Cache flushing in the constructors

I've been struggling with these thoughts lately, and am curious how the boost "class" writers deal with it, or if there's any problem at all to begin with. If I want to write a boost class that's going to be compiled for all the supported CPU types, do I have to perform a core-cache flush at the end of my class constructors? I know that there are the "Strong Memory Model" CPU's out there, like the Intel x86 cores, that auto-magically take care of cache-coherency for you, and the "Weak Memory Model" CPU's where the code has to do all of the work for cache-coherency. When developing a boost class that's going to be an object that's used in multi-threaded applications; do these classes use some BOOST utility to performs cache flushes on the newly constructed objects, or am I just thinking about this in the wrong way, which I'm starting to believe is true.
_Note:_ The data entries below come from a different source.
/-! ### The copy and network engines -/

/-- R164, R167, R168: `CPW` and `CPR` write and read the shadow registers; `DEQ` pops the oldest record with its reservation, gives 0
where there is none to come, and its plain form waits for one that is; `CPCAN` stops the transfer that it names, with its record. R153,
R155, R165, R166, R364: a push that passes its checks takes the lowest free channel or network slot, reserves an output entry and gives
the id made of the slot and its sequence count; with none free, or behind a waiting push, it waits, and `COPY_START` grants a free channel
to the oldest that waits. The model's choices here: when a waiting push is checked again (log 62), that the free channel or slot taken is
the lowest (log 101), and that the record of an `ENQ` is read through the vector port (log 63). -/
def Obligations.EnginePushes : Prop :=
  (∀ (s : State) (st : Fin 4) (rd rs : Reg) (dev : Bool), s.cur.agent = .stream st .A →
      let x := s.strand st
      -- what R165 checks of a push, outside D-mode and for one that D-mode does not defer
      let ok := fun (v : State) (q : Fin 4) (p : CopyPush) =>
        p.formOk = true ∧ p.misaligned = none
        ∧ ((v.strand q).det = true → p.mode ≠ 2 ∧ p.mark = 0 ∧ v.copyInside (v.newCopy q 0 p false) = true)
        ∧ v.fifoFull q 0 = false ∧ v.fenced q .A (if p.dev then .dev else .cor) = true
      let lowest := fun (ch : Fin 16) => (s.channels.get ch).copy = none ∧ ∀ j < ch, (s.channels.get j).copy ≠ none
      let granted := fun (q : Fin 4) (rd : Reg) (p : CopyPush) (ch : Fin 16) (t : State) =>
        let id := BitVec.ofNat 4 ch.val ++ (s.channels.get ch).seq
        (∃ c, (t.channels.get ch).copy = some c ∧ c.push = p ∧ c.id = id ∧ c.strand = q ∧ c.task = (s.strand q).task ∧ c.acc = s.acc q)
        ∧ (t.channels.get ch).seq = (s.channels.get ch).seq + 1 ∧ (∀ j, j ≠ ch → t.channels.get j = s.channels.get j)
        ∧ (t.strand q).resv.get 0 = (s.strand q).resv.get 0 + 1 ∧ (rd ≠ 0 → t.readX q .A rd = id.setWidth 64)
        ∧ (t.stream q .A).pc = (s.stream q .A).pc + 4 ∧ (t.stream q .A).status = .run ∧ t.mem = s.mem
      let goes := fun (i : Instr) (p : CopyPush) => ok s st p →
        (∀ ch, s.copyQ = [] → lowest ch → ∃ t, exec i s = .next t ∧ granted st rd p ch t)
        ∧ ((s.copyQ ≠ [] ∨ ∀ ch, (s.channels.get ch).copy ≠ none) → ∃ t, exec i s = .next t
            ∧ t.copyQ = s.copyQ ++ [{ strand := st, rd := rd, push := p }] ∧ (t.stream st .A).status = .copyWait
            ∧ (t.stream st .A).pc = (s.stream st .A).pc ∧ t.channels = s.channels)
      let record := fun (pa : Nat) => (s.readX st .A rs).toNat % 64 = 0 ∧ s.fenced st .A (if dev then .dev else .cor) = true
        ∧ s.vecXlate (s.acc st) (s.readX st .A rs) true false = .ok pa ∧ s.inPart (s.acc st) pa = true ∧ s.anyPoison st .A pa 64 = false
      let b := fun (pa : Nat) => s.view (some (st, .A)) (s.slotKey (s.acc st).key) pa 64
      let word := fun (pa i : Nat) => BitVec.ofNat 64 (leNat (((b pa).drop (8 * i)).take 8))
      goes (.cpgo dev rd) { src := x.shadow.get 0, dst := x.shadow.get 1, shape0 := x.shadow.get 2, shape1 := x.shadow.get 3,
                            len := x.shadow.get 4, mark := x.shadow.get 5, mval := x.shadow.get 6, fold := x.shadow.get 7, dev := dev }
      ∧ (∀ pa, record pa →
          goes (.enqCopy dev rd rs) { src := word pa 0, dst := word pa 1, shape0 := word pa 2, shape1 := word pa 3, len := word pa 4,
                                      mark := word pa 5, mval := word pa 6, fold := word pa 7, dev := dev }
          ∧ ∀ i : Fin 16, netOk (b pa) = true → s.fifoFull st 4 = false → (∀ n ∈ x.net, n.slot ≠ i) → (∀ j < i, ∃ n ∈ x.net, n.slot = j) →
              let id := BitVec.ofNat 4 i.val ++ x.netSeq.get i
              ∃ t n, exec (.enqNet dev rd rs) s = .next t ∧ (t.strand st).net = x.net ++ [n] ∧ n.slot = i ∧ n.id = id ∧ n.task = x.task
                ∧ n.op.toNat = hdrNat (b pa) 0 1 ∧ n.mode.toNat = hdrNat (b pa) 1 1 ∧ n.len = hdrNat (b pa) 4 4 ∧ n.va = word pa 1
                ∧ n.dest.toNat = hdrNat (b pa) 16 4 ∧ n.offset = word pa 3 ∧ n.mark = word pa 4 ∧ n.mval = word pa 5
                ∧ (t.strand st).netSeq.get i = x.netSeq.get i + 1 ∧ (t.strand st).resv.get 4 = x.resv.get 4 + 1
                ∧ (rd ≠ 0 → t.readX st .A rd = id.setWidth 64) ∧ (t.stream st .A).pc = s.nextPc st .A)
      ∧ (∀ c rest ch, s.copyQ = c :: rest → lowest ch → ok ({ s with copyQ := rest }.wait c.strand .A .run) c.strand c.push →
          ∃ t, exec .copyStart s = .next t ∧ t.copyQ = rest ∧ granted c.strand c.rd c.push ch t))
  ∧ (∀ (s : State) (st : Fin 4) (k : StreamId) (rd rs : Reg), s.cur.agent = .stream st k →
      let x := s.strand st
      (∀ idx, k = .A → ∃ t, exec (.cpw idx rs) s = .next t ∧ OnlyStrand s t st
          ∧ t.strand st = { (s.goto st k (s.nextPc st k)).strand st with shadow := (t.strand st).shadow }
          ∧ ∀ j : Fin 8, (t.strand st).shadow.get j = if j.val = idx.toNat then s.readX st k rs else x.shadow.get j)
      ∧ (∀ idx, Gives s st k rd (.cpr rd idx) (x.shadow.get ⟨idx.toNat, idx.isLt⟩))
      ∧ (∀ (try_ : Bool) (e : Fin 5) (eng : BitVec 3), eng.toNat = e.val →
          (∀ r rest, x.fifo.get e = r :: rest →
            ∃ t, exec (.deq try_ rd eng) s = .next t ∧ OnlyStrand s t st
              ∧ t.strand st = { ((s.done st k rd r).acquired st k).strand st with fifo := (t.strand st).fifo, resv := (t.strand st).resv }
              ∧ ∀ j, (t.strand st).fifo.get j = (if j = e then rest else x.fifo.get j)
                  ∧ (t.strand st).resv.get j = if j = e then x.resv.get j - 1 else x.resv.get j)
          ∧ (x.fifo.get e = [] → (try_ = true ∨ x.resv.get e = 0) → Gives s st k rd (.deq try_ rd eng) 0)
          ∧ (x.fifo.get e = [] → try_ = false → 0 < x.resv.get e → exec (.deq try_ rd eng) s = .next s))
      ∧ (k = .A →
          let named := fun (ch : Fin 16) (c : Copy) => (s.channels.get ch).copy = some c ∧ c.strand = st ∧ c.task = x.task
            ∧ c.id = (s.readX st k rs).extractLsb' 0 16
          ((∀ ch c, ¬ named ch c) → Gives s st k rd (.cpcan rd rs) 0)
          ∧ ∀ ch c, named ch c → (∀ ch' c', named ch' c' → ch' = ch) →
              ∃ t, exec (.cpcan rd rs) s = .next t ∧ t.mem = s.mem
                ∧ (∀ j, (t.channels.get j).copy = if j = ch then none else (s.channels.get j).copy)
                ∧ (t.strand st).fifo.get 0 = x.fifo.get 0 ++ [c.id ++ (4 : Byte) ++ (if c.push.op = 0 then 3 else 4 : Byte) ++ (0 : BitVec 32)]
                ∧ (rd ≠ 0 → t.readX st k rd = 1) ∧ (t.stream st k).pc = s.nextPc st k))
I'm new to thinking about these things, and my head hurts! Your views would be appreciated. Thanks, -Sid

Sid Sacek wrote:
If I want to write a boost class that's going to be compiled for all the supported CPU types, do I have to perform a core-cache flush at the end of my class constructors?
Why would you need to worry about such a thing? That's the responsibility of the compiler/hardware. There may be some esoteric cases, in extremely low level libraries where this may be important, but I doubt whether 99% of C++ classes need anything of the sort you describe. _____ Rob Stewart robert.stewart@sig.com Software Engineer, Core Software using std::disclaimer; Susquehanna International Group, LLP http://www.sig.com IMPORTANT: The information contained in this email and/or its attachments is confidential. If you are not the intended recipient, please notify the sender immediately by reply and immediately delete this message and all its attachments. Any review, use, reproduction, disclosure or dissemination of this message or any attachment by an unintended recipient is strictly prohibited. Neither this message nor any attachment is intended as or should be construed as an offer, solicitation or recommendation to buy or sell any security or other financial instrument. Neither the sender, his or her employer nor any of their respective affiliates makes any warranties as to the completeness or accuracy of any of the information contained herein or that this message or any of its attachments is free of viruses.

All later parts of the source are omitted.